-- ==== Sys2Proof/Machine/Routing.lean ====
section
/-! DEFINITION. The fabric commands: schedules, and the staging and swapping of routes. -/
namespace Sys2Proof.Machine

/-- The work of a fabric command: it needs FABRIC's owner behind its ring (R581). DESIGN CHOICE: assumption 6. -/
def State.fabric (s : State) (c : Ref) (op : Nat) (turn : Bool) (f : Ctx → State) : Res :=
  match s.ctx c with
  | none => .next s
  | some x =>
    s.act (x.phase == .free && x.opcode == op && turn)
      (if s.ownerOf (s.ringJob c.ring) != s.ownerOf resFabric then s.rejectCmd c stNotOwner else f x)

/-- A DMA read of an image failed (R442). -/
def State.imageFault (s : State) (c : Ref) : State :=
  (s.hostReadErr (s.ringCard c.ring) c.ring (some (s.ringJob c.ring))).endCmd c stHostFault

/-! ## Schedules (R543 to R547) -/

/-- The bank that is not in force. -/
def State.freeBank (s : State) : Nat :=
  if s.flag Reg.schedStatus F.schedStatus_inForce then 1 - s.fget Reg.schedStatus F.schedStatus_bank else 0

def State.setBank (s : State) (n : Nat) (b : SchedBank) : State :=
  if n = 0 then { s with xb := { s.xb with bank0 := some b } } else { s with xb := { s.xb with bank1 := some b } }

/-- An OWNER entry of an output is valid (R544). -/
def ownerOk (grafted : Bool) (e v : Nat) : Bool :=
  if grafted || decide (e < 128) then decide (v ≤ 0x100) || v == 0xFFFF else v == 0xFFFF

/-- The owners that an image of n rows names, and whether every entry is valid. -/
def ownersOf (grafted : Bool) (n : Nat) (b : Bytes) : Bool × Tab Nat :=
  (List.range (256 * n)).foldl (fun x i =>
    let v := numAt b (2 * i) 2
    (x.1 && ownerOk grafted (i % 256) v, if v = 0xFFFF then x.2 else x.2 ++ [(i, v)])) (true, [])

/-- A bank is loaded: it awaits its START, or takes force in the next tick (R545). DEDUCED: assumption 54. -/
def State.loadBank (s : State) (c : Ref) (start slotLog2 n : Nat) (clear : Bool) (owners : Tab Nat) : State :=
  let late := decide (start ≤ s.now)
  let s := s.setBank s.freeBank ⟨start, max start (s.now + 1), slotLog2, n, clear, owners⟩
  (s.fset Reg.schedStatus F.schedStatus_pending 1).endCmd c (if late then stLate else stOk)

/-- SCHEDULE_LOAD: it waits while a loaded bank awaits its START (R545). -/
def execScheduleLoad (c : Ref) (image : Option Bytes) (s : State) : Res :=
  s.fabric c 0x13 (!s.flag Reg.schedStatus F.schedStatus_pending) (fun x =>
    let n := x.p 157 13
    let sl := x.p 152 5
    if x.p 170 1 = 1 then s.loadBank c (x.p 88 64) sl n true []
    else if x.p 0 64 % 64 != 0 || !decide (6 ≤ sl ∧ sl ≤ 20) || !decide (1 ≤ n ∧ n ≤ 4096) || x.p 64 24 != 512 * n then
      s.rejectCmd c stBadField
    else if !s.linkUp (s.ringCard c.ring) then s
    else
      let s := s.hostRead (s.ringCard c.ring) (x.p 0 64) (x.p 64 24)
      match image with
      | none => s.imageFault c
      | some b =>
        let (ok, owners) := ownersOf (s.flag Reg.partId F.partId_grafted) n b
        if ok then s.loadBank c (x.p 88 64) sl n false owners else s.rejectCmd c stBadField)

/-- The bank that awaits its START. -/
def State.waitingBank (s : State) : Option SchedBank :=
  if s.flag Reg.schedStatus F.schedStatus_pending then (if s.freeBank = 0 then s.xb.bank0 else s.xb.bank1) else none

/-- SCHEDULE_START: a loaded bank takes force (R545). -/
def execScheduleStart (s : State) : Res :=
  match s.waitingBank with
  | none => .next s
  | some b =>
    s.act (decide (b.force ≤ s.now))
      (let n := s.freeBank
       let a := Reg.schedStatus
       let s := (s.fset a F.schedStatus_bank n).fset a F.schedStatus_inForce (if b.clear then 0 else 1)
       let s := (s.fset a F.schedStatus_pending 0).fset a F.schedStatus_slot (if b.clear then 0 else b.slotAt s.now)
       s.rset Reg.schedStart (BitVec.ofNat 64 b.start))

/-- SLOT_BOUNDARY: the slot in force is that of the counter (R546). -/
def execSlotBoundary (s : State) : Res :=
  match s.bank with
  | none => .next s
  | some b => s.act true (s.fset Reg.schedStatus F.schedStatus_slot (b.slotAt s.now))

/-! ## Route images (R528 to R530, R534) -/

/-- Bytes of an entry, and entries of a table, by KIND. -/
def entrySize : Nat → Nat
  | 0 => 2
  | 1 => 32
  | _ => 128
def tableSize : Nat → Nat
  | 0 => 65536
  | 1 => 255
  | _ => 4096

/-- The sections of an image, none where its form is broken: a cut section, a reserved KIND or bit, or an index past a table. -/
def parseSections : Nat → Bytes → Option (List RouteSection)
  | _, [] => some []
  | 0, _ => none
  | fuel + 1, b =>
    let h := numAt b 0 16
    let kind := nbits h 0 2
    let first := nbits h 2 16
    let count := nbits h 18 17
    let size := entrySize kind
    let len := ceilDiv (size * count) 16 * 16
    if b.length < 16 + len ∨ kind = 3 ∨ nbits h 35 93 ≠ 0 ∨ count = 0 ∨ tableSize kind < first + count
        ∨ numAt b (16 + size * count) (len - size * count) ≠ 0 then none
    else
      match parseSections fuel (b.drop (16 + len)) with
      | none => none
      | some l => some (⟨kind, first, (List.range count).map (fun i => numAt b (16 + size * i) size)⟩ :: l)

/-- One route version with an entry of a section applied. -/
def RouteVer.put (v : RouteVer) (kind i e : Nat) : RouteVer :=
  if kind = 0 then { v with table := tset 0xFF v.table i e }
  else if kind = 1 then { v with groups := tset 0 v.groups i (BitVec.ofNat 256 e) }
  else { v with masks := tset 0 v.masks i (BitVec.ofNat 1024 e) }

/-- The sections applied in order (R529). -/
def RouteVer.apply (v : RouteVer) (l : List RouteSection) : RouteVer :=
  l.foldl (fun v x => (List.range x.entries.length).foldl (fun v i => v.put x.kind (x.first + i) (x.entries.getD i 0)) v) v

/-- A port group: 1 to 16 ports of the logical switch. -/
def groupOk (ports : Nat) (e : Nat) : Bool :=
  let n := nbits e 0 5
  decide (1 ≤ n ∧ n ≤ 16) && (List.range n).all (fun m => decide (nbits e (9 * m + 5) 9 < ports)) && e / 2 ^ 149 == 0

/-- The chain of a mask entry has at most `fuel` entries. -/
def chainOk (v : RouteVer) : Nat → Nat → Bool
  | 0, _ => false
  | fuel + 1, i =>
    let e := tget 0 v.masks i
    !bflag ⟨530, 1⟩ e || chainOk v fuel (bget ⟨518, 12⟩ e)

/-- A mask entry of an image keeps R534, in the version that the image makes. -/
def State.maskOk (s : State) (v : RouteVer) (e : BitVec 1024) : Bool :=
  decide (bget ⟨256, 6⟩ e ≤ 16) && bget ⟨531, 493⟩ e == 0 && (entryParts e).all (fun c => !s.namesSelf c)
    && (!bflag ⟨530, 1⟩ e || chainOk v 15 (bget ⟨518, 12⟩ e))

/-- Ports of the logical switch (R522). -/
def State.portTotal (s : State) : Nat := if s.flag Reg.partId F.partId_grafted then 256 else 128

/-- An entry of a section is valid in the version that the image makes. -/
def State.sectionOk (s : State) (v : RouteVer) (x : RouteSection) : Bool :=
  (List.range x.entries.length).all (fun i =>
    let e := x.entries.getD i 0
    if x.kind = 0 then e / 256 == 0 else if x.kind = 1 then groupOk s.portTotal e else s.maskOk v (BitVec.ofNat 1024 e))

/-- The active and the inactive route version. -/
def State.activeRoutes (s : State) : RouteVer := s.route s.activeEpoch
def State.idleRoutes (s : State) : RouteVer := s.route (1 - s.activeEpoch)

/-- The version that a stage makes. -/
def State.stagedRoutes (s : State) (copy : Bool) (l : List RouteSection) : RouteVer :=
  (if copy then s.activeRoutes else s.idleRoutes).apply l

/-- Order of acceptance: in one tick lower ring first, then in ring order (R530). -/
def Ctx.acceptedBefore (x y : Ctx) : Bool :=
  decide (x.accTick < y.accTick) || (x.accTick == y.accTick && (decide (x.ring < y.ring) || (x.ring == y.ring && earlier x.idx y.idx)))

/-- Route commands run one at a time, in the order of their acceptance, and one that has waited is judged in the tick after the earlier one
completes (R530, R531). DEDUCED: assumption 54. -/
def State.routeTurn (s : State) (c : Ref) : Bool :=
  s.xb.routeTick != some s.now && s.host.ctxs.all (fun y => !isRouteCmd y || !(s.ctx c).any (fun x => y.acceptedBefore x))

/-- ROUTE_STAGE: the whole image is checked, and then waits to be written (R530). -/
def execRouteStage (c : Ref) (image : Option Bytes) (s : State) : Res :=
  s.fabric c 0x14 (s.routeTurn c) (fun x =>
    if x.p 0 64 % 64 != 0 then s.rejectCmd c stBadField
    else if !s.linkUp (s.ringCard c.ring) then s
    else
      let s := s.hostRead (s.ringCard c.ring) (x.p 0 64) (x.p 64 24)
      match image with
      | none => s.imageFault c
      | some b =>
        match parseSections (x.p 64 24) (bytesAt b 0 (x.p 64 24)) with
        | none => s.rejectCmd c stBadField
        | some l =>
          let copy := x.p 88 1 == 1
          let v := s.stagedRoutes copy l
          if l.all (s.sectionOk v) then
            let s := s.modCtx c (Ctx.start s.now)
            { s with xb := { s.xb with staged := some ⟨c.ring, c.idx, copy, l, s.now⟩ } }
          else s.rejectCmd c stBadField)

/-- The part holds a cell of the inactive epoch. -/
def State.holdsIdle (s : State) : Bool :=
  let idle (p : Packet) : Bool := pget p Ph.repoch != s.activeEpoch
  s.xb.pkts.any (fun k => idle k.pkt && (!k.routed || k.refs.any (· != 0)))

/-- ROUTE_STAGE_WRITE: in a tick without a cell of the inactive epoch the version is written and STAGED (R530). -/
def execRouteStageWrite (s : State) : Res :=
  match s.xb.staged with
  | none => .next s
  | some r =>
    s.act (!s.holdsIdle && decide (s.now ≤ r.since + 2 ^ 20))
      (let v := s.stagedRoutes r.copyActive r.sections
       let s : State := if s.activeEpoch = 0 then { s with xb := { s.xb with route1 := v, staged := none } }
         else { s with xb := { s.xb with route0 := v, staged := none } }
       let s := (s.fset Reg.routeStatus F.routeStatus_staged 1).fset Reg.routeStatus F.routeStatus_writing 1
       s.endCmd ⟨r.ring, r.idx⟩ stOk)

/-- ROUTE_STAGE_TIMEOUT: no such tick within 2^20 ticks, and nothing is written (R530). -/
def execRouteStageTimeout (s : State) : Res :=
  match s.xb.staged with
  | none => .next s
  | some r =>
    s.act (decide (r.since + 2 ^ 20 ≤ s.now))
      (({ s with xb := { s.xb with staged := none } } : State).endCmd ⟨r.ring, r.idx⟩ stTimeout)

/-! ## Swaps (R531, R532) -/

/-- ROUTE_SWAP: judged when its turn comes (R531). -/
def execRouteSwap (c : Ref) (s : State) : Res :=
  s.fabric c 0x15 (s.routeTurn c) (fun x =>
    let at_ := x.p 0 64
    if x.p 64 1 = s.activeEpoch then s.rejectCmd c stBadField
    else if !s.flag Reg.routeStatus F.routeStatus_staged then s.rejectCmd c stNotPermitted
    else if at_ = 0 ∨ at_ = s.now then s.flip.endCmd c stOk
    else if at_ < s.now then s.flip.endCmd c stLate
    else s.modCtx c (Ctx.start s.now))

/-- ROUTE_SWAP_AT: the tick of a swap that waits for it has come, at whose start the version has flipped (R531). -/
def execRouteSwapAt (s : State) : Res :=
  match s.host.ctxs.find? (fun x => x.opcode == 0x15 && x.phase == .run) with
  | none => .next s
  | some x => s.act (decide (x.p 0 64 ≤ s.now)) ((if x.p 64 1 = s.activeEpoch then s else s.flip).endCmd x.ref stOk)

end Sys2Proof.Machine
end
-------------------------
Nothing but the lines above from the one containing "inactive epoch. -/" through the one containing "end Sys2Proof.Machine" should appear in the answer, each repeated exactly.

/-- The part holds a cell of the inactive epoch. -/
def State.holdsIdle (s : State) : Bool :=
  let idle (p : Packet) : Bool := pget p Ph.repoch != s.activeEpoch
  s.xb.pkts.any (fun k => idle k.pkt && (!k.routed || k.refs.any (· != 0)))

/-- ROUTE_STAGE_WRITE: in a tick without a cell of the inactive epoch the version is written and STAGED (R530). -/
def execRouteStageWrite (s : State) : Res :=
  match s.xb.staged with
  | none => .next s
  | some r =>
    s.act (!s.holdsIdle && decide (s.now ≤ r.since + 2 ^ 20))
      (let v := s.stagedRoutes r.copyActive r.sections
       let s : State := if s.activeEpoch = 0 then { s with xb := { s.xb with route1 := v, staged := none } }
         else { s with xb := { s.xb with route0 := v, staged := none } }
       let s := (s.fset Reg.routeStatus F.routeStatus_staged 1).fset Reg.routeStatus F.routeStatus_writing 1
       s.endCmd ⟨r.ring, r.idx⟩ stOk)

/-- ROUTE_STAGE_TIMEOUT: no such tick within 2^20 ticks, and nothing is written (R530). -/
def execRouteStageTimeout (s : State) : Res :=
  match s.xb.staged with
  | none => .next s
  | some r =>
    s.act (decide (r.since + 2 ^ 20 ≤ s.now))
      (({ s with xb := { s.xb with staged := none } } : State).endCmd ⟨r.ring, r.idx⟩ stTimeout)

/-! ## Swaps (R531, R532) -/

/-- ROUTE_SWAP: judged when its turn comes (R531). -/
def execRouteSwap (c : Ref) (s : State) : Res :=
  s.fabric c 0x15 (s.routeTurn c) (fun x =>
    let at_ := x.p 0 64
    if x.p 64 1 = s.activeEpoch then s.rejectCmd c stBadField
    else if !s.flag Reg.routeStatus F.routeStatus_staged then s.rejectCmd c stNotPermitted
    else if at_ = 0 ∨ at_ = s.now then s.flip.endCmd c stOk
    else if at_ < s.now then s.flip.endCmd c stLate
    else s.modCtx c (Ctx.start s.now))

/-- ROUTE_SWAP_AT: the tick of a swap that waits for it has come, at whose start the version has flipped (R531). -/
def execRouteSwapAt (s : State) : Res :=
  match s.host.ctxs.find? (fun x => x.opcode == 0x15 && x.phase == .run) with
  | none => .next s
  | some x => s.act (decide (x.p 0 64 ≤ s.now)) ((if x.p 64 1 = s.activeEpoch then s else s.flip).endCmd x.ref stOk)

end Sys2Proof.Machine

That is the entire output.